ISBN-13: 978-1537007915
ISBN-10:1537007912
2nd Edition
DEDICATION
This book is dedicated to the idea that you can, indeed, go home.
There are people who love you
Your past is your past
You fit in somewhere.
You belong.
Cover art for Hog Butcher by J.D. Sutherland.
A BRIEF NOTE:
This is a second edition. Why a second edition so close to the release of a first? Because I screwed up and trusted someone to edit this book. I hired someone incompetent after getting a good recommendation from a professional source. I was opening a show (I still act) and in my rush to produce, I didn’t check the editor’s work in todo. The result was one of the worst proof reading hatchet jobs to ever grace the blessed floors of Amazon. I hope you find my sins forgivable and my book sound.
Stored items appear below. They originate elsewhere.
-- ==== Sys2Proof/Tests/Slice0.lean ====
section
/-! SUPPORT. The model's own tests: the well-formedness checks, written-out command words, two small steps per command with
results from spec/95_test_vectors.md, and a state that meets the hypotheses of every statement. -/

namespace Sys2Proof.Tests

open Sys2Proof.Machine

/-! ### Well-formedness: each check refuses an ill-formed term (30_encoding.md R99) -/

theorem test_wf_ckgen_invalid : (Instr.ckgen .invalid).wellFormed = false := by decide

theorem test_wf_convert_from_zero : (Instr.convert 0 5 true).wellFormed = false := by decide

theorem test_wf_convert_from_nine : (Instr.convert 9 5 true).wellFormed = false := by decide

theorem test_wf_convert_to_zero : (Instr.convert 8 0 false).wellFormed = false := by decide

theorem test_wf_convert_to_nine : (Instr.convert 8 9 false).wellFormed = false := by decide

/-! ### Words written out from the patterns of 30_encoding.md R91 -/

/-- Format N, OP = 0001. -/
theorem test_decode_polymod : decode 0b00000000000000000000000000000001#32 = .ok .polymod := by decide

/-- Format E, ee = 01 and 10, OP = 0010. -/
theorem test_decode_ckgen :
    decode 0b00000000000000000000000000010010#32 = .ok (.ckgen .bech32) ∧
    decode 0b00000000000000000000000000100010#32 = .ok (.ckgen .bech32m) := by decide

/-- Format N, OP = 0011. -/
theorem test_decode_ckver : decode 0b00000000000000000000000000000011#32 = .ok .ckver := by decide

/-- Format C, tttt = 0101, ffff = 1000, p = 1, and tttt = 1000, ffff = 0101, p = 0, OP = 0100. -/
theorem test_decode_convert :
    decode 0b00000000000000000101100000010100#32 = .ok (.convert 8 5 true) ∧
    decode 0b00000000000000001000010100000100#32 = .ok (.convert 5 8 false) := by decide

/-- Format V, oooooooo = 00001010, OP = 0101. -/
theorem test_decode_lutenc : decode 0b00000000000000000000101000000101#32 = .ok (.lutenc 10) := by decide

/-- Format V, oooooooo = 01001100 (`L`), OP = 0110. -/
theorem test_decode_lutdec : decode 0b00000000000000000100110000000110#32 = .ok (.lutdec 0x4c) := by decide

/-- Reserved opcodes, must-be-zero bits, ENC 0 and 3, FROM and TO 0 and 9 are refused by name (R99). -/
theorem test_decode_rejects :
    decode 0x00000000 = .error .reservedOpcode ∧ decode 0x00000007 = .error .reservedOpcode ∧
    decode 0x00000011 = .error .reservedBits ∧ decode 0x00000002 = .error .reservedVariant ∧
    decode 0x00000032 = .error .reservedVariant ∧ decode 0x00005914 = .error .illegalWidth ∧
    decode 0x00000814 = .error .illegalWidth ∧ decode 0x00005834 = .error .reservedBits ∧
    decode 0x00010a05 = .error .reservedBits := by decide

theorem test_decodeTableWord :
    decodeTableWord 32 0x00005814 = some (.convert 8 5 true) ∧ decodeTableWord 32 0x00000002 = none := by decide

/-! ### Small states -/

/-- A machine that holds `h` in HBUF and `vals` in VBUF, with their lengths. -/
def holding (h vals : List Byte) : State :=
  { State.reset with
    hlen := BitVec.ofNat 9 h.length, vlen := BitVec.ofNat 9 vals.length,
    mem := Memory.writeEntries (Memory.writeEntries [] .hbuf 0 h) .vbuf 0 vals }

/-- A machine with nothing written and both lengths `n`. -/
def lengths (n : Nat) : State := { State.reset with hlen := BitVec.ofNat 9 n, vlen := BitVec.ofNat 9 n }

/-- A machine with a pending command `w` that is `n` host steps from completion. -/
def pending (w : Word) (n : Nat) (ops : List HostOp) : State := { State.reset with pcmd := some w, wait := n, host := ops }

/-- An idle machine whose host still has `ops` to do. -/
def hosting (ops : List HostOp) : State := { State.reset with host := ops }

theorem holding_vbuf (h : List Byte) (vals : List Byte) : Loaded (holding h vals) .vbuf vals := by
  intro k hk
  have := Memory.read_writeEntries_same (m := Memory.writeEntries [] .hbuf 0 h) (b := .vbuf) (i := 0) hk
  rwa [Nat.zero_add] at this

theorem holding_hbuf {h vals : List Byte} (hh : h.length ≤ 256) (hv : vals.length ≤ 256) :
    Loaded (holding h vals) .hbuf h := by
  intro k hk
  have h1 := Memory.read_writeEntries_same (m := []) (b := .hbuf) (i := 0) hk
  rw [Nat.zero_add] at h1
  refine Eq.trans (Memory.read_writeEntries_other fun j hj => ?_) h1
  rw [Nat.zero_add]
  exact entryAddr_ne (by omega) (by omega) (.inl (by decide))

/-- STATUS, ACC and LUTR after a step, or none where it stops. -/
def after (r : Result) : Option (Word × Acc × Byte) :=
  match r with
  | .next t => some (t.statusWord, t.acc, t.lutr)
  | _ => none

/-- STATUS.ERR after a step. -/
def errAfter (r : Result) : Option ErrCode :=
  match r with
  | .next t => some t.err
  | _ => none

theorem next_of_errAfter {r : Result} {e : ErrCode} (h : errAfter r = some e) : ∃ t, r = .next t ∧ t.err = e := by
  cases r with
  | next t => exact ⟨t, rfl, by simpa [errAfter] using h⟩
  | fault f => cases h
  | refused f => cases h

/-- OLEN and the first `n` entries of OBUF after a step. -/
def outputAfter (n : Nat) (r : Result) : Option (Nat × List Byte) :=
  match r with
  | .next t => (t.mem.readEntries .obuf 0 n).map (fun vals => (t.olen.toNat, vals))
  | _ => none

/-- The reason of a protocol fault. -/
def faultOf (r : Result) : Option ProtocolReason :=
  match r with
  | .fault (.protocol reason _) => some reason
  | _ => none

/-- The word a host read returned. -/
def readAfter (r : Result) : Option Word :=
  match r with
  | .next t => t.rdata
  | _ => none

/-! ### One step of each command (95_test_vectors.md V10 to V16) -/

/-- V13: six zeros; the sixth step is the first that reduces. -/
theorem test_polymod_zeros :
    after (step ((holding [] [0, 0, 0, 0, 0, 0]).withFetchWord 32 0x00000001)) = some (0x00000000, 0x3b6a57b2, 0) := by
  decide +kernel

/-- V13: [5, 32] is INVALID_VALUE and leaves ACC. -/
theorem test_polymod_range :
    after (step ((holding [] [5, 32]).withFetchWord 32 0x00000001)) = some (0x00000040, 1, 0) := by decide +kernel

/-- V14: "a" with Bech32m. -/
theorem test_ckgen_bech32m :
    outputAfter 6 (step ((holding [0x61] []).withFetchWord 32 0x00000022)) = some (6, [31, 0, 9, 19, 17, 29]) := by
  decide +kernel

/-- V14: "bc" with [0] and Bech32m leaves the checksum word in ACC. -/
theorem test_ckgen_acc :
    after (step ((holding [0x62, 0x63] [0]).withFetchWord 32 0x00000022)) = some (0x00000000, 0x21e890de, 0) := by
  decide +kernel

/-- V15: "a" with its Bech32m checksum. -/
theorem test_ckver_bech32m :
    after (step ((holding [0x61] [31, 0, 9, 19, 17, 29]).withFetchWord 32 0x00000003)) =
      some (0x00000200, 0x2bc830a3, 0) := by decide +kernel

/-- V15: five values are CHECKSUM_MISMATCH and leave ACC. -/
theorem test_ckver_short :
    after (step ((holding [0x61] [10, 28, 25, 31, 20]).withFetchWord 32 0x00000003)) = some (0x00000020, 1, 0) := by
  decide +kernel

/-- V16: [0xff] from 8 to 5 bits, padded. -/
theorem test_convert_pad :
    outputAfter 2 (step ((holding [] [0xff]).withFetchWord 32 0x00005814)) = some (2, [31, 28]) := by decide +kernel

/-- V16: [31, 29] from 5 to 8 bits leaves a one bit over. -/
theorem test_convert_nopad :
    after (step ((holding [] [31, 29]).withFetchWord 32 0x00008504)) = some (0x00000030, 1, 0) := by decide +kernel

/-- V10: value 10 is `2`. -/
theorem test_lutenc : after (step (State.reset.withFetchWord 32 0x00000a05)) = some (0x00000000, 1, 0x32) := by
  decide +kernel

/-- V10: value 32 is INVALID_VALUE. -/
theorem test_lutenc_range : after (step (State.reset.withFetchWord 32 0x00002005)) = some (0x00000040, 1, 0) := by
  decide +kernel

/-- V11: `L` is 31. -/
theorem test_lutdec : after (step (State.reset.withFetchWord 32 0x00004c06)) = some (0x00000000, 1, 31) := by
  decide +kernel

/-- V11: 0xe1 is not folded and not a member. -/
theorem test_lutdec_miss : after (step (State.reset.withFetchWord 32 0x0000e106)) = some (0x00000010, 1, 0) := by
  decide +kernel

/-- V14: ENC = 3 is ILLEGAL_COMMAND, though nothing is written and the lengths are too long. -/
theorem test_illegal : after (step ((lengths 300).withFetchWord 32 0x00000032)) = some (0x00000060, 1, 0) := by
  decide +kernel

/-- 60_exceptions.md R247: an unwritten entry faults. -/
theorem test_unwritten : faultOf (step ((lengths 1).withFetchWord 32 0x00000001)) = some .unwrittenEntry := by
  decide +kernel

/-- 20_memory.md R62, R63: offset 0x3FC is unmapped, 0xFFC is OBUF[255]. -/
theorem test_window_edges :
    faultOf (step (hosting [.read 0x3FC 4])) = some .unmapped ∧
    faultOf (step (hosting [.read 0xFFC 4])) = some .unwrittenEntry := by decide +kernel

/-- 20_memory.md R65: the low nine bits of a length are stored. -/
theorem test_hlen_write :
    readAfter (runSteps 2 (hosting [.write 0x008 4 0xFFFFFF2C, .read 0x008 4])) = some 300 := by decide +kernel

/-! ### Witnesses: for every statement with hypotheses, a state and operands that meet all of them

Each clause has its own, at a boundary of its range. -/

/-- Both buffers full: 256 characters and 256 values. -/
def full : State := holding (List.replicate 256 0x61) (List.replicate 256 31)

theorem full_lengths : full.hlen.toNat = 256 ∧ full.vlen.toNat = 256 := by decide +kernel

theorem full_vbuf : Loaded full .vbuf (List.replicate 256 31) := holding_vbuf _ _

theorem full_hbuf : Loaded full .hbuf (List.replicate 256 0x61) := holding_hbuf (Nat.le_of_eq List.length_replicate) (Nat.le_of_eq List.length_replicate)

theorem full_symbols : AllSymbols (List.replicate 256 31) := by
  intro v hv
  rw [List.eq_of_mem_replicate hv]
  decide

theorem isSome_replicate {n k : Nat} (x : Byte) (h : k < n) : ((List.replicate n x)[k]?).isSome = true := by simp [h]

theorem full_written : WrittenUpTo full .hbuf full.hlen.toNat ∧ WrittenUpTo full .vbuf full.vlen.toNat := by
  rw [full_lengths.1, full_lengths.2]
  constructor
  · intro k hk
    rw [full_hbuf k (by rw [List.length_replicate]; exact hk)]
    exact isSome_replicate _ hk
  · intro k hk
    rw [full_vbuf k (by rw [List.length_replicate]; exact hk)]
    exact isSome_replicate _ hk

theorem not_decoded {w : Word} {r : Reject} (h : decode w = .error r) : ∀ i, decode w ≠ .ok i := by
  intro i hi
  rw [h] at hi
  cases hi

/-! Encoding -/

theorem witness_DecodeOfEncodeIsIdentity :
    (Instr.convert 1 8 true).wellFormed = true ∧ (Instr.convert 8 1 false).wellFormed = true ∧
    (Instr.ckgen .bech32m).wellFormed = true ∧ (Instr.lutdec 0xff).wellFormed = true := by decide

theorem witness_DecodedWordEncodesBack :
    decode 0x00008114 = .ok (.convert 1 8 true) ∧ decode 0x0000ff05 = .ok (.lutenc 0xff) := by decide

theorem witness_ExactlyTheLegalWordsDecode :
    (Ready (hosting [.write 0x000 4 0xffffffff]) ∧
      (hosting [.write 0x000 4 0xffffffff]).host = .write 0x000 4 0xffffffff :: []) ∧
    ((∀ i, decode 0xffffffff ≠ .ok i) ∧ Due (pending 0xffffffff 0 []) 0xffffffff) :=
  ⟨by decide, not_decoded (r := .reservedOpcode) (by decide), by decide⟩

/-! The step -/

theorem witness_StepRunsDecodedCommandOrHost :
    (Due (pending 1 0 [.poll]) 1 ∧ decode 1 = .ok .polymod) ∧ (Due (pending 1 1 []) 1 ∧ decode 1 = .ok .polymod) ∧
    ((pending 1 1 [.poll]).faulted = false ∧ (pending 1 1 [.poll]).pcmd = some 1 ∧ (pending 1 1 [.poll]).wait ≠ 0 ∧
      (pending 1 1 [.poll]).host = .poll :: []) ∧
    (Ready (hosting [.reset]) ∧ (hosting [.reset]).host = .reset :: []) ∧
    (Ready State.reset ∧ State.reset.host = []) := by decide

theorem witness_ResetEventRestoresResetValues :
    ((hosting [.reset]).faulted = false ∧ (hosting [.reset]).host = .reset :: [] ∧ (hosting [.reset]).pcmd = none) ∧
    ((pending 1 1 [.reset]).faulted = false ∧ (pending 1 1 [.reset]).host = .reset :: [] ∧
      (pending 1 1 [.reset]).wait ≠ 0) := by decide

/-! The commands -/

/-- The clauses that every command with an input has: too long (257), unwritten (256), full and in range (256). -/
theorem witness_inputs :
    256 < (lengths 257).vlen.toNat ∧ 256 < (lengths 257).hlen.toNat ∧
    ((lengths 256).vlen.toNat ≤ 256 ∧ (lengths 256).hlen.toNat ≤ 256 ∧
      ¬ WrittenUpTo (lengths 256) .vbuf (lengths 256).vlen.toNat ∧
      ¬ (WrittenUpTo (lengths 256) .hbuf (lengths 256).hlen.toNat ∧
        WrittenUpTo (lengths 256) .vbuf (lengths 256).vlen.toNat)) ∧
    (full.vlen.toNat ≤ 256 ∧ full.hlen.toNat ≤ 256 ∧ (List.replicate 256 (31 : Byte)).length = full.vlen.toNat ∧
      Loaded full .vbuf (List.replicate 256 31) ∧ (List.replicate 256 (0x61 : Byte)).length = full.hlen.toNat ∧
      Loaded full .hbuf (List.replicate 256 0x61) ∧ AllSymbols (List.replicate 256 31)) := by
  have hv : ¬ WrittenUpTo (lengths 256) .vbuf (lengths 256).vlen.toNat := fun h => by
    have := h 0 (by decide)
    revert this
    decide
  refine ⟨by decide, by decide, ⟨by decide, by decide, hv, fun h => hv h.2⟩, ?_⟩
  exact ⟨full_lengths.2.le, full_lengths.1.le, by rw [full_lengths.2, List.length_replicate], full_vbuf,
    by rw [full_lengths.1, List.length_replicate], full_hbuf, full_symbols⟩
Nothing is more important than your patronage. For that, I thank you and I salute you. Independent publishing is HARD work. You have taken the first step in showing your support. If you would be so kind, I would ask one small favor. When you are done reading this tale of love and carnage, if you could submit a “star rating” or, better yet, a review on Amazon. The reviews are priceless in spreading the word about the worth (or lack thereof) of any book you buy on that platform. So, I am asking you for a little more help. In return, I will write more about Al, Petunia, and his adventures in whatever city comes up next… it might even be your own. Many thanks and good reading! ACS
ACKNOWLEDGMENTS
I have taken liberties with your city, Chicago. Joliet closed in 2002. I reopened it. I also have tried to keep things geographically realistic, though I may have taken a liberty (or several) there as well. Please accept my apology, and I hope my unremitting (and obvious) fondness for you will partially redeem me as a former tenant of your great city.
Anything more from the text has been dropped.